Asthma is a complex disease where the body’s immune system is hyperresponsive to an environmental stimulus and results in inflammation, intermittent airflow obstruction, and bronchial hyperreactivity with constriction of the airways. It impacts 26 million people in the United States. A cough is induced in these patients as a result of increased mucous secretions compounded with narrowing of the airways.

Acute exacerbations of chronic obstructive pulmonary disorder (COPD) are estimated to affect 32 million people in the United States alone.  COPD is a classic triad of chronic bronchitis, emphysema, and asthma. These patients have a loss of lung elasticity as well as air trapping pathologies. This predisposes them to develop infections such as acute bronchitis and bacterial pneumonia. When an acute exacerbation occurs, the lung parenchyma becomes inflamed and has increased hyperresponsiveness leading to a constriction of the airways with a subsequent decline in lung function. This induces an accumulation of purulent and thick mucus secretions within the bronchioles and alveoli triggering a coughing response.

Allergic rhinitis is an inflammation of the nasal mucosa secondary to an allergic irritation from the environment. This irritation leads to increased mucus secretion and post-nasal drip. It is the post nasal drip that irritates the airways, stimulating a cough.

Congestive heart failure is an illness where the heart’s efficiency in pumping blood has decreased to the point that fluid congestion begins to occur in the vasculature. Most commonly, this failure begins in the left ventricle and atria. Fluid congestion then occurs into the pulmonary vasculature. This creates edematous, heavy lungs with an increased A-a gradient and irritates the lungs, stimulating the cough.

Pneumonia has many different etiologies and may be viral or bacterial. Viral pneumonia leads to inflammation and irritation of the airways, whereas bacterial pneumonia will also have increased mucous and purulent secretion irritating the airways further.

Aspiration syndromes occur when the glottis does not close sufficiently during swallowing. This allows for passage of food or fluid particles into the airways, rather than the esophagus. In addition, to be caustic and irritating, food particles may lead to an infectious pathology known as aspiration pneumonia.

A pulmonary embolism is a pathology where an embolus forms and becomes lodged within the pulmonary capillaries. Most commonly, this occurs as a deep vein thrombosis elsewhere in the body, which becomes dislodged and travels to the pulmonary circulation.

Coughing develops here in a similar fashion to congestive heart failure. Blood congestion occurs in the areas before the embolus causing edematous and heavy lung spaces. This inflames and irritates the lung spaces. Additionally, if an embolus is large enough and present for a long enough period, necrosis of tissue may occur, releasing pro-inflammatory cytokines into the lung spaces, thus further worsening a cough.

Subacute coughing is most commonly post infectious secondary to continued irritation of cough receptors via ongoing or resolving bronchial or sinus inflammation from a preceding viral upper respiratory infection. Both acute and subacute coughs are self-limiting illnesses that typically require only supportive measures.

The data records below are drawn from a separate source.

-- ==== Sys2Proof/Machine/Field.lean ====
section
/-! DEFINITION. FP and LP pins: the winning channel, drive requests, protection, readback and contention (R287 to R291,
R311 to R319). -/

namespace Sys2Proof.Machine

/-! ### Who drives a pin (R288, R290) -/

/-- The channels in order of global number. -/
def allChans : List ChanNo := (List.range 64).map (Fin.ofNat 64)

/-- The channel that drives a pin: the lowest-numbered one that enables it (R290). -/
def State.winner (s : State) (pin : Nat) : Option ChanNo := allChans.find? fun g => s.chans[g].ens.getLsbD pin

/-- The drive request of an FP pin is low (text before R311). -/
def State.fpLow (s : State) (i : Nat) : Bool :=
  match s.winner i with
  | some g => !s.chans[g].vals.getLsbD i
  | none => false

/-- Whether an FP pin is pulled low (R291, R311). -/
def State.fpPulls (s : State) (i : Fin 16) : Bool :=
  s.field.fpOn && s.fpLow i.val && (s.field.fp[i].prot == .normal || s.field.fp[i].prot == .limit)

/-- The value an LP pin drives; `none` is high impedance (R288, R291, R318). -/
def State.lpDrives (s : State) (i : Fin 16) : Option Bool :=
  if !s.field.lpOn || s.field.lp[i].off then none
  else (s.winner (16 + i.val)).map fun g => s.chans[g].vals.getLsbD (16 + i.val)

/-- CONTEND and PRIOLOST of every channel that loses a pin (R290). -/
def State.contend (s : State) : State :=
  (allChans.foldl (fun (a : BitVec 32 × State) g =>
    let e := a.2.chans[g].ens
    (a.1 ||| e, if e &&& a.1 = 0 then a.2 else a.2.modChan g fun c => { c with flags := c.flags ||| 0x0C })) (0, s)).2

/-! ### Changes of drive -/

/-- One FP pin changed. -/
def State.modFp (s : State) (i : Fin 16) (f : FpPin → FpPin) : State :=
  { s with field := { s.field with fp := vmod s.field.fp i f } }

/-- One LP pin changed. -/
def State.modLp (s : State) (i : Fin 16) (f : LpPin → LpPin) : State :=
  { s with field := { s.field with lp := vmod s.field.lp i f } }

/-- The 16 pins of a group. -/
def allPins : List (Fin 16) := (List.range 16).map (Fin.ofNat 16)

/-- LP policy RESUME of a pin (Table 12.8). -/
def State.lpResumes (s : State) (i : Fin 16) : Bool := !(s.fld .field 0 1).testBit i.val

/-- A drive change of an FP pin made by channel `g`'s instruction arms the readback sample (R316). -/
def State.armReadback (old : State) (g : ChanNo) (s : State) (i : Fin 16) : State :=
  if old.fpLow i.val = s.fpLow i.val && old.winner i.val = s.winner i.val then s
  else s.modFp i fun p => { p with readback := some g }

/-- Whether a channel's value or enable for a pin differs between two states. -/
def State.redrives (old s : State) (pin : Nat) (g : ChanNo) : Bool :=
  old.chans[g].vals.getLsbD pin != s.chans[g].vals.getLsbD pin || old.chans[g].ens.getLsbD pin != s.chans[g].ens.getLsbD pin

/-- The winning channel's change of value or enable, whatever made it, lets an LP pin drive again under RESUME and starts the compare
anew (R318). -/
def State.resumeLp (old : State) (s : State) (i : Fin 16) : State :=
  let pin := 16 + i.val
  if (old.winner pin).any (old.redrives s pin) || (s.winner pin).any (old.redrives s pin) then
    s.modLp i fun p => { off := p.off && !s.lpResumes i, contending := false }
  else s

/-- What a change of values or enables does at the pins (R290, R318). -/
def State.drivesChanged (old : State) (s : State) : State := (allPins.foldl (State.resumeLp old) s).contend

/-- What a channel instruction's change of values or enables does at the pins (R290, R316, R318). -/
def State.driveChanged (old : State) (g : ChanNo) (s : State) : State :=
  State.drivesChanged old (allPins.foldl (State.armReadback old g) s)

/-- Ball levels as channels read them: 0 on a disabled group (R291). -/
def State.ballsRead (s : State) (balls : BitVec 32) : BitVec 32 :=
  balls &&& ((if s.field.lpOn then 0xFFFF#16 else 0#16) ++ (if s.field.fpOn then 0xFFFF#16 else 0#16))

/-- A sticky flag of the channel that wins a pin set (R319); with no winner nothing is. -/
def State.flagWinner (s : State) (pin : Nat) (flags : BitVec 7) : State :=
  match s.winner pin with
  | some g => s.showFlags g (· ||| flags)
  | none => s

/-! ### FP protection (R311 to R314) -/

/-- FP policy codes (Table 12.8): 0 RETRY, 1 LATCH, 2 RETRY7. -/
def State.fpPolicy (s : State) (i : Fin 16) : Nat := s.fld .field 0 0 / 4 ^ i.val % 4

/-- LIMIT_ONSET (R311, R312). -/
def limitOnset (i : Fin 16) (s : State) : State :=
  if s.fpPulls i && s.field.fp[i].prot = .normal then s.modFp i fun p => { p with prot := .limit } else s

/-- LIMIT_END (Table 12.2). -/
def limitEnd (i : Fin 16) (s : State) : State :=
  if s.field.fp[i].prot = .limit then s.modFp i fun p => { p with prot := .normal } else s

/-- SHORT_FLAG (Table 12.3 step 2, R319). -/
def shortFlag (i : Fin 16) (s : State) : State :=
  if s.field.fp[i].prot = .limit then
    ((((s.modFp i fun p => { p with short := true }).bumpField 3).flagWinner i.val 0x10).raiseEvent evField).wake
  else s

/-- A pin turned off under a policy (R313): RETRY and RETRY7 wait, the seventh turn-off of RETRY7 and every one of LATCH
latches. -/
def FpPin.turnOff (policy : Nat) (p : FpPin) : FpPin :=
  let n := p.turnOffs + 1
  if policy = 1 then { p with prot := .latched, turnOffs := n }
  else { p with prot := if policy = 2 && 7 ≤ n then .latched else .off, turnOffs := n, backoff := min (2 * p.backoff) 64 }

/-- TURN_OFF (Table 12.3 step 3, R313, R319). -/
def turnOff (i : Fin 16) (s : State) : State :=
  if s.field.fp[i].prot = .limit then
    (((s.modFp i (FpPin.turnOff (s.fpPolicy i))).bumpField 4).raiseEvent evField).wake
  else s

/-- BACKOFF_END (R313). -/
def backoffEnd (i : Fin 16) (s : State) : State :=
  if s.field.fp[i].prot = .off then s.modFp i fun p => { p with prot := .normal } else s

/-- BACKOFF_RESET: 1 s without limit onset (R313). -/
def backoffReset (i : Fin 16) (s : State) : State :=
  if s.field.fp[i].prot = .limit then s else s.modFp i fun p => { p with backoff := 1, turnOffs := 0 }

/-- A pin cleared by R314. -/
def FpPin.clear (p : FpPin) : FpPin := { p with prot := .normal, short := false, backoff := 1, turnOffs := 0 }

/-- FPCLEAR of a mask (R314). -/
def State.fpClear (s : State) (m : Nat) : State :=
  allPins.foldl (fun s i => if m.testBit i.val then s.modFp i FpPin.clear else s) s

/-- LPCLEAR of a mask (R318). -/
def State.lpClear (s : State) (m : Nat) : State :=
  allPins.foldl (fun s i => if m.testBit i.val then s.modLp i fun _ => { off := false, contending := false } else s) s

/-- PORT DISABLE of FP0 to FP15 (R71, R314). -/
def State.disableFp (s : State) : State :=
  ({ s with field := { s.field with fpOn := false } }).fpClear 0xFFFF

/-- PORT DISABLE of LP0 to LP15 (R71, R318). -/
def State.disableLp (s : State) : State :=
  ({ s with field := { s.field with lpOn := false } }).lpClear 0xFFFF

/-! ### Readback and contention (R316 to R318) -/

/-- READBACK_SAMPLE: the ball 500 ns after the last drive change (R316). -/
def readbackSample (i : Fin 16) (ball : Bool) (s : State) : State :=
  match s.field.fp[i].readback with
  | none => s
  | some g =>
    let s := s.modFp i fun p => { p with readback := none }
    if s.field.fpOn && s.chans[g].cfg.rbCheck && ball = s.fpLow i.val then
      ((((s.showFlags g (· ||| 0x04)).bumpField 5).raiseEvent evField)).wake
    else s

/-- LP_CONTENTION: a difference of 200 ns (R318). -/
def lpContention (i : Fin 16) (s : State) : State :=
  if (s.lpDrives i).isSome then
    (((((s.modLp i fun p => { p with contending := true }).bumpField 6).flagWinner (16 + i.val) 0x04).raiseEvent evField)).wake
  else s

/-- LP_RELEASE: the difference has lasted 2 us (R318). -/
def lpRelease (i : Fin 16) (s : State) : State :=
  if (s.lpDrives i).isSome && s.field.lp[i].contending then s.modLp i fun _ => { off := true, contending := false } else s

/-! ### Meanings -/

/-- LIMIT_ONSET. -/
def execLimitOnset (i : Fin 16) (s : State) : Host.Outcome State Fault Refusal := .next (limitOnset i s)

/-- LIMIT_END. -/
def execLimitEnd (i : Fin 16) (s : State) : Host.Outcome State Fault Refusal := .next (limitEnd i s)

/-- SHORT_FLAG. -/
def execShortFlag (i : Fin 16) (s : State) : Host.Outcome State Fault Refusal := .next (shortFlag i s)

/-- TURN_OFF. -/
def execTurnOff (i : Fin 16) (s : State) : Host.Outcome State Fault Refusal := .next (turnOff i s)

/-- BACKOFF_END. -/
def execBackoffEnd (i : Fin 16) (s : State) : Host.Outcome State Fault Refusal := .next (backoffEnd i s)

/-- BACKOFF_RESET. -/
def execBackoffReset (i : Fin 16) (s : State) : Host.Outcome State Fault Refusal := .next (backoffReset i s)

/-- READBACK_SAMPLE. -/
def execReadbackSample (i : Fin 16) (ball : Bool) (s : State) : Host.Outcome State Fault Refusal :=
  .next (readbackSample i ball s)

/-- LP_CONTENTION. -/
def execLpContention (i : Fin 16) (s : State) : Host.Outcome State Fault Refusal := .next (lpContention i s)

/-- LP_RELEASE. -/
def execLpRelease (i : Fin 16) (s : State) : Host.Outcome State Fault Refusal := .next (lpRelease i s)

end Sys2Proof.Machine
end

A chronic cough is a more difficult diagnosis to elucidate and typically will require referral to a cough specialist or a pulmonologist for evaluation. Possible causes include upper airway cough syndrome, gastroesophageal reflux disease, non-asthmatic eosinophilic bronchitis, chronic bronchitis, postinfectious cough, intolerance to angiotensin-converting enzyme inhibitor medication, malignancy, interstitial lung diseases, obstructive sleep apnea, chronic sinusitis, and psychosomatic cough.

Upper airway cough syndrome is the most common etiology of a chronic cough. There is a wide spectrum of illnesses that encompass this disease including allergic rhinitis, non-allergic rhinitis, post-infectious, and/or bacterial or viral rhinosinusitis. Essentially, upper airway cough syndrome is a longstanding post nasal drip that irritates the upper airway, inducing cough.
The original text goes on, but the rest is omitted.